Friday, July 23, 2004

 
Last night I spent some time with the Dao De Ching. In the version I have, in addition to a straight translation (which is ok, but because the translator is primarily a translator of Sanskrit, it has a vedantic ‘taste’ to it) there is an ideogram-by-ideogram translation in the back. For each character, he gives a bunch of variant meanings, and for some the pictorial origin. So if you are patient, you can puzzle out different syntaxes and sentences, most of which end up supporting each other, not negating. Working through passages of Finnegans Wake was good practice for this, I think.

So here is what I think of the first ‘sentence.’ The characters are: “Dao,” which is derived from a head and a foot (i.e. the famous path, “Way”); “k’o,” which is derived from bear, or any powerful animal, and means able, having the power to; “Dao” again; “Fei,” which is derived from the two wings of a bird, and represents the “abstract notion of opposition, contradiction.” The commentary further says “Although the two wings oppose each other, they are both needed in order for the bird to fly.” This basic concept is the heart of Daoism (the philosophy, that is; I know little of the religion which goes by the same name but is actually different); “Ch’ang,” which is derived from a house-roof and a banner/flag flying, and means stability, elevated, authority, imperial, even eternal.
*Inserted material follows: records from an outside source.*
-- ==== Sys2Proof/Laws/FramePackage.lean ====
section
/-!
SUPPORT. The frame of the package blocks: freezing, the pair, resets, faults, safety, power, timers, the fabric and register writes: one lemma for each operation.
-/
namespace Sys2Proof.Machine

namespace State

theorem noPerm_keep (s : State) :
    (noPerm s).keep = s.keep := by
  unfold noPerm
  simp only [wr_keep]

theorem finishLoad_keep (s : State) (m : Nat) (i : Nat) (l : Load) (v : BitVec 64) :
    (finishLoad s m i l v).keep = s.keep := by
  unfold finishLoad
  simp only [modCore_keep]

theorem loadReturn_keep (s : State) (m : Nat) (i : Nat) (ue : Bool) :
    (loadReturn s m i ue).keep = s.keep := by
  unfold loadReturn
  dsimp only
  (repeat' split) <;> simp only [chanReach_keep, freeWord_keep, takeRead_keep, finishLoad_keep, modCore_keep, freeze_keep]

theorem resetOne_keep (s : State) (m : Nat) :
    (resetOne s m).keep = s.keep := by
  unfold resetOne
  dsimp only
  (repeat' split) <;> simp only [setSch_keep, unfreeze_keep, abandon_keep, chanReach_keep, setCore_keep, syncCore_keep, wr_keep, keep_rec, implies_true, keep_foldl]

theorem coreReset_keep (s : State) (m : Nat) :
    (coreReset s m).keep = s.keep := by
  unfold coreReset
  simp only [resetOne_keep, keep_rec, keep_ite, ite_self]

theorem bellsAtRelease_keep (s : State) (m : Nat) :
    (bellsAtRelease s m).keep = s.keep := by
  unfold bellsAtRelease
  dsimp only
  (repeat' split) <;> simp only [wr_keep, chanRing_keep, keep_ite, ite_self, implies_true, keep_foldl]

theorem releaseOne_keep (s : State) (m : Nat) :
    (releaseOne s m).keep = s.keep := by
  unfold releaseOne
  simp only [setCore_keep, wr_keep]

theorem coreRelease_keep (s : State) (m : Nat) :
    (coreRelease s m).keep = s.keep := by
  unfold coreRelease
  simp only [bellsAtRelease_keep, wrB_keep, syncCore_keep, fetchAt_keep, releaseOne_keep, keep_ite, ite_self]

theorem goAgain_keep (s : State) (m : Nat) (fetch : Bool) :
    (goAgain s m fetch).keep = s.keep := by
  unfold goAgain
  simp only [fetchAt_keep, takeNmi_keep, keep_ite, ite_self]

theorem actRetry_keep (s : State) (m : Nat) (r : FzRec) :
    ∀ t, actRetry s m r = some t → t.keep = s.keep := by
  intro t
  unfold actRetry
  split
  · split
    · simp
    · intro h; injection h with h; rw [← h, goAgain_keep, unfreeze_keep]
  · split
    · intro h; injection h with h; rw [← h, dRelease_keep, unfreeze_keep]
    · split
      · intro h; injection h with h; rw [← h, wr_keep, modLaw_keep, unfreeze_keep]
      · intro h; injection h with h; rw [← h, unfreeze_keep]

theorem actTrap_keep (s : State) (m : Nat) (r : FzRec) :
    ∀ t, actTrap s m r = some t → t.keep = s.keep := by
  intro t
  unfold actTrap
  split
  · dsimp only
    intro h; injection h with h; rw [← h, goAgain_keep, enterTrap_keep]; split <;> simp only [modCore_keep, unfreeze_keep]
  · intro h; cases h

theorem actReset_keep (s : State) (m : Nat) (z2 : FzRec) :
    ∀ t, actReset s m z2 = some t → t.keep = s.keep := by
  intro t
  unfold actReset
  split
  · intro h; injection h with h; rw [← h, coreReset_keep]
  · split
    · intro h; injection h with h; rw [← h, dRelease_keep, unfreeze_keep]
    · intro h; cases h

theorem release_keep (s : State) (w : Wr) (m : Nat) (act : State → Nat → FzRec → Option State) (ha : ∀ x m r t, act x m r = some t → t.keep = x.keep) :
    (release s w m act).keep = s.keep := by
  unfold release
  split
  · exact noPerm_keep _
  · split
    · exact wr_keep _ _ _ _
    · split
      · exact ha _ _ _ _ (by assumption)
      · exact wr_keep _ _ _ _

theorem execLoadDataReturn_keep (m : Nat) (i : Nat) (ue : Bool) (s : State) :
    keeps (execLoadDataReturn m i ue s) s := by
  unfold execLoadDataReturn
  rw [keeps_next]
  simp only [loadReturn_keep, keep_ite, ite_self]

theorem execReleaseRetry_keep (w : Wr) (m : Nat) (s : State) :
    keeps (execReleaseRetry w m s) s := by
  unfold execReleaseRetry
  rw [keeps_next, retire_keep]
  exact release_keep _ _ _ _ (fun x m r t => actRetry_keep x m r t)

theorem execReleaseTrap_keep (w : Wr) (m : Nat) (s : State) :
    keeps (execReleaseTrap w m s) s := by
  unfold execReleaseTrap
  rw [keeps_next, retire_keep]
  exact release_keep _ _ _ _ (fun x m r t => actTrap_keep x m r t)

theorem execReleaseReset_keep (w : Wr) (m : Nat) (s : State) :
    keeps (execReleaseReset w m s) s := by
  unfold execReleaseReset
  rw [keeps_next, retire_keep]
  exact release_keep _ _ _ _ (fun x m r t => actReset_keep x m r t)

theorem execFzPop_keep (w : Wr) (s : State) :
    keeps (execFzPop w s) s := by
  unfold execFzPop
  rw [keeps_next]
  simp only [retire_keep, syncFz_keep, keep_rec]

theorem execCoreReset_keep (w : Wr) (m : Nat) (s : State) :
    keeps (execCoreReset w m s) s := by
  unfold execCoreReset
  rw [keeps_next]
  simp only [retire_keep, coreReset_keep, noPerm_keep, keep_ite, ite_self]

theorem execCoreRelease_keep (w : Wr) (m : Nat) (s : State) :
    keeps (execCoreRelease w m s) s := by
  unfold execCoreRelease
  rw [keeps_next]
  simp only [retire_keep, coreRelease_keep, noPerm_keep, keep_ite, ite_self]

theorem modSaf_keep (s : State) (f : SafSt → SafSt) :
    (modSaf s f).keep = s.keep := keep_mk _ _ rfl rfl rfl rfl rfl

theorem sprRequest_keep (s : State) (cause : Nat) :
    (sprRequest s cause).keep = s.keep := by
  unfold sprRequest
  simp only [modSaf_keep, wr_keep, fire_keep, keep_ite, ite_self]

theorem srsRequest_keep (s : State) (cause : Nat) :
    (srsRequest s cause).keep = s.keep := by
  unfold srsRequest
  simp only [modSaf_keep, wr_keep, fire_keep, keep_ite, ite_self]

theorem pairOutLow_keep (s : State) :
    (pairOutLow s).keep = s.keep := by
  unfold pairOutLow
  simp only [syncAllTx_keep, keep_rec]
The commentary further says “A flag, which is constantly moving in the wind, can also be seen as representing the eternal movement of the universe or the eternal law that says that all things change.” This is a very important idea throughout also, for emptiness (‘wu’) is seen as a great virtue, an accommodating and nonjudgemental emptiness such as is manifest in a flag’s acceding to the wind, or in the emptiness in a room which gives that room its definition; and finally one more “Dao.” So, trying to understand a little more deeply than the standard translations, which tend to be some variant on “The way that can be followed is not the Way,” I puzzled. From what I’ve learned meditating (which is experiential, not book-knowledge), I came up with a number of variants. The one I’m holding on to just now is:

“The way, which is the powerful-bodied, opposes, as one bird’s-wing does the other, the long-stable-structured way.”

or even

“The way is yin opposing yang,” or"The way is yin moving with yang."

at its simplest. This is also Blake’s energy and order. It’s also Yeats’ Byzantium poems, and his putting himself unbodied into a stable construct, a hammered art of lovely variation.

This first sentence is so beautiful in its various meanings. What I find striking is how understanding the characters as physical energies brings the meanings to an entirely actual level—that body-energy (bear—grrr) is the opposite complementary to establishment-energy (don’t forget to vacuum, dear)—that understanding the interplay between the physical and spiritual (and by this word I also mean emotional, intellectual, and social) energies is a sublime. And beyond even the specifics, to understand that any thing which is extreme is confirmed by its opposites. Isn’t this even Herbert, “That the fall may further thy flight in me?”

In light of this thought, I want to modify my simplistic Ishmael=good, Ahab=bad stance of earlier. Since all the “magic” of Moby-Dick is brought on by a domination of the theme that a man’s metaphysic is what creates his universe, Ahab in his extremity can be seen as the creator of Moby Dick. And, without Moby Dick, Ishmael never has the awe to reach the sublime he does. Ahab knows this at the end, and he would know, as I also should, that that which makes him ridiculous is not only a trait we all have, but is that which makes Ishmael sublime, escape it as he does, riding the contradictions of life and death to survival.